You are viewing a plain text version of this content. The canonical link for it is here.
Posted to solr-user@lucene.apache.org by eakarsu <ea...@gmail.com> on 2013/11/11 03:49:45 UTC

Unit of dimension for solr field

I would like to have a SOLR field that has multiple unit of dimension.
Suppose we store the memory value of a computer in solr field. That can have
value 256 MB, 512 MB, or 1 GB where we use MB and GB units. Same case is for
hard drive sizes : 256 MB,50GB or 3TB where we use MB,GB and TB units.

How can I store these unit of dimensions with values itself? I would like to
have range queries on such fields: say bring me desktops that has 256M-1G
memory values.

I appreciate any guidance

Thanks

Erol Akarsu



--
View this message in context: http://lucene.472066.n3.nabble.com/Unit-of-dimension-for-solr-field-tp4100209.html
Sent from the Solr - User mailing list archive at Nabble.com.

Re: Unit of dimension for solr field

Posted by Erick Erickson <er...@gmail.com>.
Yep, doing this outside Solr at ingestion should be a simpler model if
you already have an external ingestion method. Otherwise a custom
update processor would be reasonably easy.

Best,
Erick


On Tue, Nov 12, 2013 at 8:04 AM, eakarsu <ea...@gmail.com> wrote:

> Erick,
>
> I haven't written any SOLR plugin before so it takes time to understand
> concepts.
>
> This is more simpler to implement and I think this way does not need to
> write any plugin SOLR, isn't it?
> Outside process analyses values with dimensions and prepare 2 fields as you
> described
>
> Erol Akarsu
>
>
>
> --
> View this message in context:
> http://lucene.472066.n3.nabble.com/Unit-of-dimension-for-solr-field-tp4100209p4100449.html
> Sent from the Solr - User mailing list archive at Nabble.com.
>

Re: Unit of dimension for solr field

Posted by eakarsu <ea...@gmail.com>.
Erick,

I haven't written any SOLR plugin before so it takes time to understand
concepts.

This is more simpler to implement and I think this way does not need to
write any plugin SOLR, isn't it?
Outside process analyses values with dimensions and prepare 2 fields as you
described

Erol Akarsu



--
View this message in context: http://lucene.472066.n3.nabble.com/Unit-of-dimension-for-solr-field-tp4100209p4100449.html
Sent from the Solr - User mailing list archive at Nabble.com.

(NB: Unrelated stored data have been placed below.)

/-! ## setAfflags -/

@[simp] theorem setAfflags_agenda (s : State) (asid : Nat) (v : Dword) : (setAfflags s asid v).agenda = s.agenda := rfl
@[simp] theorem setAfflags_turns (s : State) (asid : Nat) (v : Dword) : (setAfflags s asid v).turns = s.turns := rfl
@[simp] theorem setAfflags_draws (s : State) (asid : Nat) (v : Dword) : (setAfflags s asid v).draws = s.draws := rfl
@[simp] theorem setAfflags_cur (s : State) (asid : Nat) (v : Dword) : (setAfflags s asid v).cur = s.cur := rfl
@[simp] theorem setAfflags_curRay (s : State) (asid : Nat) (v : Dword) : (setAfflags s asid v).curRay = s.curRay := rfl
@[simp] theorem setAfflags_nextId (s : State) (asid : Nat) (v : Dword) : (setAfflags s asid v).nextId = s.nextId := rfl
@[simp] theorem setAfflags_nextGid (s : State) (asid : Nat) (v : Dword) : (setAfflags s asid v).nextGid = s.nextGid := rfl
@[simp] theorem setAfflags_pkg (s : State) (asid : Nat) (v : Dword) : (setAfflags s asid v).pkg = s.pkg := rfl
@[simp] theorem setAfflags_gov (s : State) (asid : Nat) (v : Dword) : (setAfflags s asid v).gov = s.gov := rfl
@[simp] theorem setAfflags_mem (s : State) (asid : Nat) (v : Dword) : (setAfflags s asid v).mem = s.mem := rfl
@[simp] theorem setAfflags_reqs (s : State) (asid : Nat) (v : Dword) : (setAfflags s asid v).reqs = s.reqs := rfl
@[simp] theorem setAfflags_coh (s : State) (asid : Nat) (v : Dword) : (setAfflags s asid v).coh = s.coh := rfl
@[simp] theorem setAfflags_groups (s : State) (asid : Nat) (v : Dword) : (setAfflags s asid v).groups = s.groups := rfl
@[simp] theorem setAfflags_crews (s : State) (asid : Nat) (v : Dword) : (setAfflags s asid v).crews = s.crews := rfl
@[simp] theorem setAfflags_grids (s : State) (asid : Nat) (v : Dword) : (setAfflags s asid v).grids = s.grids := rfl
@[simp] theorem setAfflags_queues (s : State) (asid : Nat) (v : Dword) : (setAfflags s asid v).queues = s.queues := rfl
@[simp] theorem setAfflags_rr (s : State) (asid : Nat) (v : Dword) : (setAfflags s asid v).rr = s.rr := rfl
@[simp] theorem setAfflags_saved (s : State) (asid : Nat) (v : Dword) : (setAfflags s asid v).saved = s.saved := rfl
@[simp] theorem setAfflags_adds (s : State) (asid : Nat) (v : Dword) : (setAfflags s asid v).adds = s.adds := rfl
@[simp] theorem setAfflags_conts (s : State) (asid : Nat) (v : Dword) : (setAfflags s asid v).conts = s.conts := rfl
@[simp] theorem setAfflags_launches (s : State) (asid : Nat) (v : Dword) : (setAfflags s asid v).launches = s.launches := rfl
@[simp] theorem setAfflags_sbars (s : State) (asid : Nat) (v : Dword) : (setAfflags s asid v).sbars = s.sbars := rfl
@[simp] theorem setAfflags_compacts (s : State) (asid : Nat) (v : Dword) : (setAfflags s asid v).compacts = s.compacts := rfl
@[simp] theorem setAfflags_probes (s : State) (asid : Nat) (v : Dword) : (setAfflags s asid v).probes = s.probes := rfl
@[simp] theorem setAfflags_spad (s : State) (asid : Nat) (v : Dword) : (setAfflags s asid v).spad = s.spad := rfl
@[simp] theorem setAfflags_poisonSpad (s : State) (asid : Nat) (v : Dword) : (setAfflags s asid v).poisonSpad = s.poisonSpad := rfl
@[simp] theorem setAfflags_poisonRows (s : State) (asid : Nat) (v : Dword) : (setAfflags s asid v).poisonRows = s.poisonRows := rfl
@[simp] theorem setAfflags_streams (s : State) (asid : Nat) (v : Dword) : (setAfflags s asid v).streams = s.streams := rfl
@[simp] theorem setAfflags_hints (s : State) (asid : Nat) (v : Dword) : (setAfflags s asid v).hints = s.hints := rfl
@[simp] theorem setAfflags_copies (s : State) (asid : Nat) (v : Dword) : (setAfflags s asid v).copies = s.copies := rfl
@[simp] theorem setAfflags_engines (s : State) (asid : Nat) (v : Dword) : (setAfflags s asid v).engines = s.engines := rfl
@[simp] theorem setAfflags_rays (s : State) (asid : Nat) (v : Dword) : (setAfflags s asid v).rays = s.rays := rfl
@[simp] theorem setAfflags_progs (s : State) (asid : Nat) (v : Dword) : (setAfflags s asid v).progs = s.progs := rfl
@[simp] theorem setAfflags_merges (s : State) (asid : Nat) (v : Dword) : (setAfflags s asid v).merges = s.merges := rfl
@[simp] theorem setAfflags_jobs (s : State) (asid : Nat) (v : Dword) : (setAfflags s asid v).jobs = s.jobs := rfl
@[simp] theorem setAfflags_batches (s : State) (asid : Nat) (v : Dword) : (setAfflags s asid v).batches = s.batches := rfl
@[simp] theorem setAfflags_waits (s : State) (asid : Nat) (v : Dword) : (setAfflags s asid v).waits = s.waits := rfl
@[simp] theorem setAfflags_faults (s : State) (asid : Nat) (v : Dword) : (setAfflags s asid v).faults = s.faults := rfl
@[simp] theorem setAfflags_fw (s : State) (asid : Nat) (v : Dword) : (setAfflags s asid v).fw = s.fw := rfl
@[simp] theorem setAfflags_regs (s : State) (asid : Nat) (v : Dword) : (setAfflags s asid v).regs = s.regs := rfl
@[simp] theorem setAfflags_policy (s : State) (asid : Nat) (v : Dword) : (setAfflags s asid v).policy = s.policy := rfl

Re: Unit of dimension for solr field

Posted by Erick Erickson <er...@gmail.com>.
You seem to be consistently missing the problem that your queries will not
work as expected. How would you do a range query without writing a some
kind of custom code that looked at the payloads to determine the normalized
units?

The simplest way to do this is probably have your ingestion side normalize.
Put the original (complete with units) in a field that has indexed="false",
this will only be used for showing in the results list.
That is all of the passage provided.